The whole story reminds me of other innovations in observational technology that slingshotted an entire field. For example, the invention of GFP, which can make portions of tissue glow, lead to enormous advances biology and related fields. (Martin Chalfie, one of the inventors who won the Nobel for it, is here at Columbia. I know because I saw him explain the idea to a gymnasium full of kids here with a [humorously] malfunctioning flash-light). I think that a lot of times, when we learn science in [grad]school, there is so much focus on theory, mechanisms and methods that we sometimes forget that the starting point of all science is observation.

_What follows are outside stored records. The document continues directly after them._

/-! ### The start and end of a tile -/

/-- Q of a tile staged, with the fallback of R257: its format, its bytes and the counts. -/
def State.stageQ (s : State) (a : At) (r : AttnRun) : Nat × List Byte × NumCount × Nat :=
  let d := r.desc
  let sl := s.at_ a
  let (i0, n) := r.tileRows
  let hd := atHd d
  let st := atQStored d
  let c := atQ d
  let rows := (List.range n).map (fun i => s.headRow st (atBase d 0) (atLdq d) (i0 + i) r.headAt hd)
  let raw (f : Nat) (rs : List (List Elem)) : List Byte :=
    rs.flatMap (fun es => (quantRow f (if takesScale f then some 0x3F800000 else none) (es.map (·.val))).bytes)
  let x0 := stageFirst st c false (atScale d 0) hd rows
  let w0 : Staged := { fmt := 0, rows := [], sigma := .zero, quant := 0, sat := 0, bytes := [] }
  let (x, _, _, _, total, fell) := fallback sl.num (restage st c (atScale d 0) hd rows) (fun w => w) 8
    (x0, w0, x0.quant, x0.sat, x0.sat, false)
  (x.fmt, raw x.fmt x.rows, { satOnLoad := total, fallbackTiles := if fell then 1 else 0 }, x0.fmt)

/-- D of R258 for a query row: Σ rn(dO × O) in the pairwise tree. -/
def State.rowDot (s : State) (r : AttnRun) (row : Nat) : Lane :=
  let d := r.desc
  let hd := atHd d
  let sig := sigmaOf (atO d) (atScale d 3)
  let o := scaled sig (s.headRow (atO d) (atBase d 1) (atLdo d) row r.headAt hd)
  let g := scaled sig (s.headRow (atO d) (atBase d 5) (atLdo d) row r.headAt hd)
  (pairTree (fun (x y : Fv) => (x.add y).r32) Fv.zero (6 + atHdCode d) ((o.zip g).map (fun e => (e.1.mul e.2).r32))).toLane

/-- A tile starts: in the forward and query passes its rows are staged and the accumulator starts at +0; the key
pass of the backward clears dK and dV. -/
def State.startTile (s : State) (a : At) (r : AttnRun) : State × AttnRun :=
  let d := r.desc
  let (_, n) := r.tileRows
  let hd := atHd d
  let org := accBaseOf r.handle
  match r.op with
  | .fwd =>
    let (f, bs, cnt, f0) := s.stageQ a r
    let s := ((s.count a cnt).countFallback a (decide (cnt.fallbackTiles = 1)) f0 f).accWrite a org (List.replicate (n * hd) 0)
    ({ s with nextWalk := s.nextWalk + 1 }.tick,
      { r with started := true, qFmt := f, qBytes := bs, step := 0, part := 0, queue := [], pseudo := [],
               rowM := List.replicate n 0xFF800000, rowL := List.replicate n 0,
               walk := s.nextWalk, walkSlot := r.k0 / 384, walkDone := false })
  | .bwdKv => (s.accWrite a org (List.replicate (2 * 128 * hd) 0), { r with started := true, step := 0 })
  | _ => (s.accWrite a org (List.replicate (n * hd) 0), { r with started := true, step := 0 })

/-- An output row stored, and what it counts. -/
def State.putHead (s : State) (a : At) (c scale base ld row head : Nat) (vs : List Fv) : State :=
  let hd := vs.length
  let q := quantRow c (storeGiven c true scale) vs
  let g := base + row * ld + head * hd * fmtBytes c
  let s := (s.devSpend (s.whoAt a) true g q.bytes.length).devWrite (s.at_ a).id.ctx g q.bytes
  s.count a { satOnStore := q.sat }

/-- Statistics of a row stored: log-sum-exp or the pair (m, l) (R252). -/
def State.putStats (s : State) (a : At) (d : List Byte) (base row head : Nat) (m l lse : Lane) : State :=
  let w := if atPair d then 8 else 4
  let g := base + (row * atHeads d + head) * w
  let bs := if atPair d then toBytes 4 m.toNat ++ toBytes 4 l.toNat else toBytes 4 lse.toNat
  (s.devSpend (s.whoAt a) true g w).devWrite (s.at_ a).id.ctx g bs

/-- The end of a forward row (R254, R255). -/
def State.endRow (s : State) (a : At) (r : AttnRun) (i : Nat) : State :=
  let d := r.desc
  let row := r.tileRows.1 + i
  let m := r.rowM.getD i 0
  let l := r.rowL.getD i 0
  let o := s.accRow a r i
  let bad := decide (m = nanLane)
  let none_ := decide (m = 0xFF800000)
  let inv := sfu32 r.ref (sfuRes .rcp (.ofLane l) .zero) (s.cand 0)
  let ln := sfu32 r.ref (sfuRes .log (.ofLane l) .zero) (s.cand 1)
  let vs := o.map (fun x => if bad then Fv.nan else if none_ then .zero else ((Fv.ofLane x).mul inv).r32)
  let lse : Lane := if bad then nanLane else if none_ then 0xFF800000 else ((Fv.ofLane m).add ln).toLane
  let s := (s.passN 2).accWrite a (accBaseOf r.handle + i * atHd d) (vs.map Fv.toLane)
  let s := s.putHead a (atO d) (atScale d 3) (atBase d 1) (atLdo d) row r.headAt vs
  if atStats d then s.putStats a d (atBase d 4) row r.headAt m (if bad then nanLane else if none_ then 0 else l) lse else s
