-- ==== Sys2Proof/Machine/Coll.lean ====
section
/-!
DEFINITION. Collectives (R415 to R421): the five commands, the ring reduction with its wire formats, and the
completion, time-out and abort of a collective.
-/
namespace Sys2Proof.Machine
open Host

def State.group (s : State) (g : Nat) : CollGroup := mapGet {} s.levee.groups g
def State.setGroup (s : State) (g : Nat) (v : CollGroup) : State :=
  { s with levee := { s.levee with groups := mapSet {} s.levee.groups g v } }

/-! ### The command block (R417) -/

def cbGroup (b : List Byte) : Nat := recField b 0 2 % 1024
def cbFmt (b : List Byte) : Nat := recField b 2 1 % 16
def cbWire (b : List Byte) : Nat := recField b 2 1 / 16
def cbRed (b : List Byte) : Nat := recField b 3 1 % 4
def cbAverage (b : List Byte) : Bool := (recField b 3 1).testBit 2
def cbRoot (b : List Byte) : Nat := recField b 4 2
def cbSrc (b : List Byte) : Nat := recField b 8 8
def cbDst (b : List Byte) : Nat := recField b 16 8
def cbRows (b : List Byte) : Nat := recField b 24 4
def cbRowBytes (b : List Byte) : Nat := recField b 28 4
def cbSrcPitch (b : List Byte) : Nat := recField b 32 4
def cbDstPitch (b : List Byte) : Nat := recField b 36 4
def cbSrcStep (b : List Byte) : Nat := recField b 40 8
def cbDstStep (b : List Byte) : Nat := recField b 48 8
def cbTimeout (b : List Byte) : Nat := let t := recField b 56 4; if t = 0 then 10000 else t

/-- All-reduce and reduce-scatter are the reductions (R416). -/
def isReduction (minor : Nat) : Bool := decide (minor < 2)

/-- An address of the engines' own package (R417, R419). DEDUCED (log entry 52). -/
def State.collLocal (s : State) (g : Nat) : Bool := s.remoteOf g = none

/-- A field of the block breaks its range, for a group of `n` members (R417). DEDUCED (log entry 52). -/
def State.blockBad (s : State) (minor n : Nat) (b : List Byte) : Bool :=
  let red := isReduction minor
  (red && !(cbFmt b ≤ 1)) || (red && !([0, 1, 5, 9].contains (cbWire b))) || (!red && decide (cbWire b ≠ 0))
    || (red && decide (cbRed b = 3)) || (red && cbAverage b && decide (cbRed b ≠ 0))
    || (minor = 4 && decide (cbRoot b ≥ n))
    || decide (cbSrc b % 16 ≠ 0) || decide (cbDst b % 16 ≠ 0) || decide (cbRows b = 0)
    || decide (cbRowBytes b % 16 ≠ 0) || decide (cbSrcPitch b % 16 ≠ 0) || decide (cbDstPitch b % 16 ≠ 0)
    || decide (cbSrcPitch b < cbRowBytes b) || decide (cbDstPitch b < cbRowBytes b)
    || !s.collLocal (cbSrc b) || !s.collLocal (cbDst b)

/-! ### Issue (R416) -/

def collUse : Use := { dst := .none_, src1 := .s, src2 := .none_, src3 := .none_, imm := [(16, 15)] }

/-- The stops of a collective at issue: its word, the block's address and reading, and the block's checks.
DEDUCED (log entry 52). -/
def State.collStop (s : State) (a : At) (f : Fields) (minor : Nat) : Option Stop :=
  let sl := s.at_ a
  let g := (sl.rs f.src1).toNat
  let b := s.devRead g 64
  let gr := s.group (cbGroup b)
  firstStop [
    badField sl.id.profile collUse f,
    stopIf (g % 64 ≠ 0) (.coll 0x0708 0 0),
    mustWait sl (some .dma) [],
    s.devStop (s.whoAt a) false g 64,
    stopIf (!gr.live || gr.ctx ≠ sl.id.ctx || s.blockBad minor gr.members.length b) (.coll 0x0708 (cbGroup b) gr.issued)]

/-- A collective joins those of its group (R416, R418). -/
def State.collIssue (s : State) (a : At) (f : Fields) (minor : Nat) : State :=
  s.run a 0x3D 8 (fun s => s.collStop a f minor) (fun s =>
    let sl := s.at_ a
    let g := (sl.rs f.src1).toNat
    let b := s.devRead g 64
    let gr := s.group (cbGroup b)
    let r : CollRun := { minor := minor, core := a.core, slot := a.slot, stage := sl.stage, task := sl.task,
                         group := cbGroup b, ctx := sl.id.ctx, polder := sl.id.polder, seq := gr.issued, block := b,
                         post := postOf f }
    let s := ((s.devSpend (s.whoAt a) false g 64).passFree g 64).setGroup r.group { gr with issued := gr.issued + 1 }
    { s with levee := { s.levee with colls := s.levee.colls ++ [r] } })

def execCollAllreduce (a : At) (f : Fields) (s : State) : Outcome State Fault Refusal := .next (s.collIssue a f 0)
def execCollRedscat (a : At) (f : Fields) (s : State) : Outcome State Fault Refusal := .next (s.collIssue a f 1)
def execCollAllgather (a : At) (f : Fields) (s : State) : Outcome State Fault Refusal := .next (s.collIssue a f 2)
def execCollAlltoall (a : At) (f : Fields) (s : State) : Outcome State Fault Refusal := .next (s.collIssue a f 3)
def execCollBcast (a : At) (f : Fields) (s : State) : Outcome State Fault Refusal := .next (s.collIssue a f 4)

/-! ### The ring (R101, R102, R419) -/

/-- A block group as the wire carries it: its decoded values, its bytes, and whether it went as BF16 in place of
its narrow format (R102). -/
structure WireGroup where
  vals : List Fv
  size : Nat
  escaped : Bool
  deriving DecidableEq, Repr

/-- A group encoded for the wire and decoded again (R101, R102). DEDUCED (log entry 53). -/
def wireGroup (w : Nat) (vs : List Fv) : WireGroup :=
  let q := quantRow w none vs
  let narrow := isBlockFmt w
  let c := if narrow && decide (q.sat ≠ 0) then 1 else w
  let q := if c = w then q else quantRow c none vs
  let rd (i : Nat) : Nat := (q.bytes.getD i 0).toNat
  { vals := (decodeRow c rd vs.length).map (·.val)
    size := if c = w then q.bytes.length else 2 * groupElems w
    escaped := decide (c ≠ w) }

/-- Two values reduced: the sum rounded once, or the larger or the smaller, a NaN giving NaN (R419, R89).
DEDUCED (log entry 53). -/
def reduce2 (red : Nat) (x y : Fv) : Fv :=
  if red = 0 then (x.add y).r32
  else if x.isNan || y.isNan then .nan
  else if red = 1 then Fv.maxv x y
  else if x.lt y then x else y

/-- What a member sent of one group of a reduction: bytes, and whether it went as BF16. DEDUCED (log entry 53). -/
structure SentGroup where
  bytes : Nat := 0
  escapes : Nat := 0
  deriving DecidableEq, Repr

/-- The reducing hops over the members' values, in ring order from the first sender: the partial that reaches
each next member, and what member `me` sent. The first list is the partial so far, and `who` its holder. -/
def ringHops (w red n me : Nat) (next : Nat → Nat) (vals : Nat → List Fv) :
    Nat → Nat → List Fv → SentGroup → List Fv × SentGroup
  | 0, _, part, sent => (part, sent)
  | k + 1, who, part, sent =>
    let g := wireGroup w part
    let sent := if who = me then { bytes := sent.bytes + g.size, escapes := sent.escapes + (if g.escaped then 1 else 0) }
      else sent
    let to_ := next who
    ringHops w red n me next vals k to_ (g.vals.zip (vals to_) |>.map (fun p => reduce2 red p.1 p.2)) sent

/-- One group reduced over a ring of `n` members with the given owner (R419): the owner's result, averaged where
asked, and what this member sent. Odd channels run against the ring order. DESIGN CHOICE (log entry 13). -/
def ringGroup (w red n me owner : Nat) (against avg : Bool) (vals : Nat → List Fv) : List Fv × SentGroup :=
  let next (x : Nat) : Nat := if against then (x + n - 1) % n else (x + 1) % n
  let first := next owner
  let (sum, sent) := ringHops w red n me next vals (n - 1) first (vals first) {}
  let inv := Fv.ofLane (BitVec.ofNat 32 (Fv.div32 (Fv.ofInt 1) (Fv.ofInt n)))
  (if avg then sum.map (fun x => (x.mul inv).r32) else sum, sent)

/-- Elements of one group of a wire format, at least 1. -/
def wireElems (w : Nat) : Nat := max 1 (groupElems w)

/-- A row of data cut into the wire's groups; a format without blocks takes a row of 16 elements at a time. -/
def wireStep (w : Nat) : Nat := if isBlockFmt w then wireElems w else 16

/-- Elements of data as FP32 values. -/
def dataVals (fmt : Nat) (bs : List Byte) : List Fv :=
  let rd (i : Nat) : Nat := (bs.getD i 0).toNat
  (decodeRow fmt rd (bs.length / (elemBits fmt / 8))).map (·.val)

/-- Results rounded to the data format. -/
def dataBytes (fmt : Nat) (vs : List Fv) : List Byte := (quantRow fmt none vs).bytes

/-- What a collective leaves at this member: the blocks written, as (block, bytes), the block groups it sent as
BF16, and the bytes it sent by channel. -/
structure CollOut where
  blocks : List (Nat × List Byte) := []
  escapes : Nat := 0
  sent : List (Nat × Nat) := []
  deriving DecidableEq, Repr

/-- Groups of one row range reduced: each of the given groups with its number, its channel and its owner. The
result holds the bytes in order. `scatter` sends no result around. -/
def reduceRow (w fmt red n me channels total first : Nat) (avg scatter : Bool) (fixedOwner : Option Nat)
    (rows : List (List Fv)) : List Byte × CollOut :=
  let width := (rows.getD 0 []).length
  let step := wireStep w
  let res := (List.range (ceilDiv width step)).map (fun g =>
    let cut := Config.ringCut n channels total (first + g)
    let ch := cut % max 1 channels
    let owner := match fixedOwner with | some o => o | none => cut / max 1 channels % max 1 n
    let against := ch % 2 = 1
    let vals (i : Nat) : List Fv := ((rows.getD i []).drop (g * step)).take step
    let (sum, sent) := ringGroup w red n me owner against avg vals
    if scatter then (sum, ch, sent)
    else
      let e := wireGroup w sum
      let lastOf := if against then (owner + 1) % n else (owner + n - 1) % n
      let sent := if me = lastOf then sent
        else { bytes := sent.bytes + e.size, escapes := sent.escapes + (if me = owner && e.escaped then 1 else 0) }
      (e.vals, ch, sent))
  (res.flatMap (fun r => dataBytes fmt r.1),
   { escapes := (res.map (·.2.2.escapes)).sum
     sent := res.foldl (fun l r => addUse l r.2.1 r.2.2.bytes) [] })

/-- The whole of a reduction at this member (R419). `data i` is member i's packed source. -/
def reduceAll (r : CollRun) (n me channels : Nat) (data : Nat → List Byte) : CollOut :=
  let b := r.block
  let fmt := cbFmt b
  let w := cbWire b
  let rb := cbRowBytes b
  let scatter := decide (r.minor = 1)
  let blocks := if scatter then n else 1
  let perRow := ceilDiv (rb / (elemBits fmt / 8)) (wireStep w)
  let total := blocks * cbRows b * perRow
  (List.range blocks).foldl (fun o k =>
    let rowsOut := (List.range (cbRows b)).map (fun y =>
      let at_ := (k * cbRows b + y) * rb
      reduceRow w fmt (cbRed b) n me channels total ((k * cbRows b + y) * perRow) (cbAverage b) scatter
        (if scatter then some k else none)
        ((List.range n).map (fun i => dataVals fmt (((data i).drop at_).take rb))))
    let bytes := rowsOut.flatMap (·.1)
    { blocks := if !scatter || k = me then o.blocks ++ [(0, bytes)] else o.blocks
      escapes := o.escapes + (rowsOut.map (·.2.escapes)).sum
      sent := (rowsOut.flatMap (·.2.sent)).foldl (fun l e => addUse l e.1 e.2) o.sent }) {}

/-- Bytes sent, spread over the channels. -/
def overChannels (channels bytes : Nat) : List (Nat × Nat) :=
  (List.range channels).map (fun c => (c, ceilDiv bytes (max 1 channels)))

/-- What a collective that moves bytes leaves at this member (R416): by operation 2 all-gather, 3 all-to-all, 4
broadcast. All-to-all is sent member by member: its bytes are in `toPeer` of `collSends`. -/
def moveAll (r : CollRun) (n me channels : Nat) (data : Nat → List Byte) : CollOut :=
  let b := r.block
  let blk := cbRows b * cbRowBytes b
  if r.minor = 2 then
    { blocks := (List.range n).map (fun i => (i, data i)), sent := overChannels channels ((n - 1) * blk) }
  else if r.minor = 3 then
    { blocks := (List.range n).map (fun i => (i, ((data i).drop (me * blk)).take blk)) }
  else
    let root := cbRoot b
    { blocks := [(0, data root)]
      sent := (overChannels channels blk).filter (fun e =>
        decide (me ≠ (if e.1 % 2 = 1 then (root + 1) % n else (root + n - 1) % n))) }

/-! ### Completion (R416 to R421) -/

/-- Blocks of a member's source (R416). -/
def srcBlocks (minor n : Nat) : Nat := if minor = 1 || minor = 3 then n else 1

/-- Rows of a buffer of `blocks` blocks, as addresses. -/
def rowAddrs (base step pitch rows blocks : Nat) : List Nat :=
  (List.range blocks).flatMap (fun k => (List.range rows).map (fun y => (base + k * step + y * pitch) % 2 ^ 52))

def CollRun.srcRows (r : CollRun) (n : Nat) : List Nat :=
  rowAddrs (cbSrc r.block) (cbSrcStep r.block) (cbSrcPitch r.block) (cbRows r.block) (srcBlocks r.minor n)

/-- Rows written for the blocks of a result. -/
def CollRun.dstRows (r : CollRun) (k : Nat) : List Nat :=
  rowAddrs (cbDst r.block + k * cbDstStep r.block) 0 (cbDstPitch r.block) (cbRows r.block) 1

PS. If you're like me and did a double take at the article's nonchalant statement about the groundbreaking technology
Geolocators ... just record changing light levels. If scientists can recapture birds carrying geolocators, they can retrieve the data from the devices and use sophisticated computer programs to figure out the location of the birds based on the rising and setting of the sun.
You should check out the website of the geolocator manufacturer Lotek, where they post scientific papers on the method. Here's an abstract from "An advance in geolocation by light" by P. A. Ekstrom (2004):
A new analysis of twilight predicts that for observations made in narrow-band blue light, the shape of the light curve (irradiance vs. sun elevation angle) between +3 and -5.DEG. (87 to 95.DEG. zenith angle) has a particular rigid shape not significantly affected by cloudiness, horizon details, atmospheric refraction or atmospheric dust loading. This shape is distinctive, can be located reliably in measured data, and provides a firm theoretical basis for animal geolocation by template-fitting to irradiance data. The resulting approach matches a theoretical model of the irradiance vs. time-of-day to the relevant portion of a given day's data, adjusting parameters for latitude, longitude, and cloudiness. In favorable cases, there is only one parameter choice that will fit well, and that choice becomes the position estimate. The entire process can proceed automatically in a tag. Theoretical estimates predict good accuracy over most of the year and most of the earth, with difficulties just on the winter side of equinox and near the equator. Polar regions are favorable whenever the sun crosses -5.DEG. to +3.DEG. elevation, and the method can yield useful results whenever the sun makes a significant excursion into that elevation range. Early results based on data taken on land at 48.DEG.N latitude confirm the predictions vs. season, and show promising performance when compared with earlier threshold-based methods.

12.01.2009

Sound pollution and sea mammals

This is a really interesting (and easy to read) article in Physics Today (I don't know why it's there) on the impact of sound pollution on sea mammals. It discusses, for example, the correlation of mass beachings and Naval sonar exercises.

Also, one sentence the author tosses out but caught me was:

"Biologists have used estimates of the population size and metabolic rate of sperm whales to calculate that those whales alone probably take about as much biomass out of the ocean as do all human fisheries."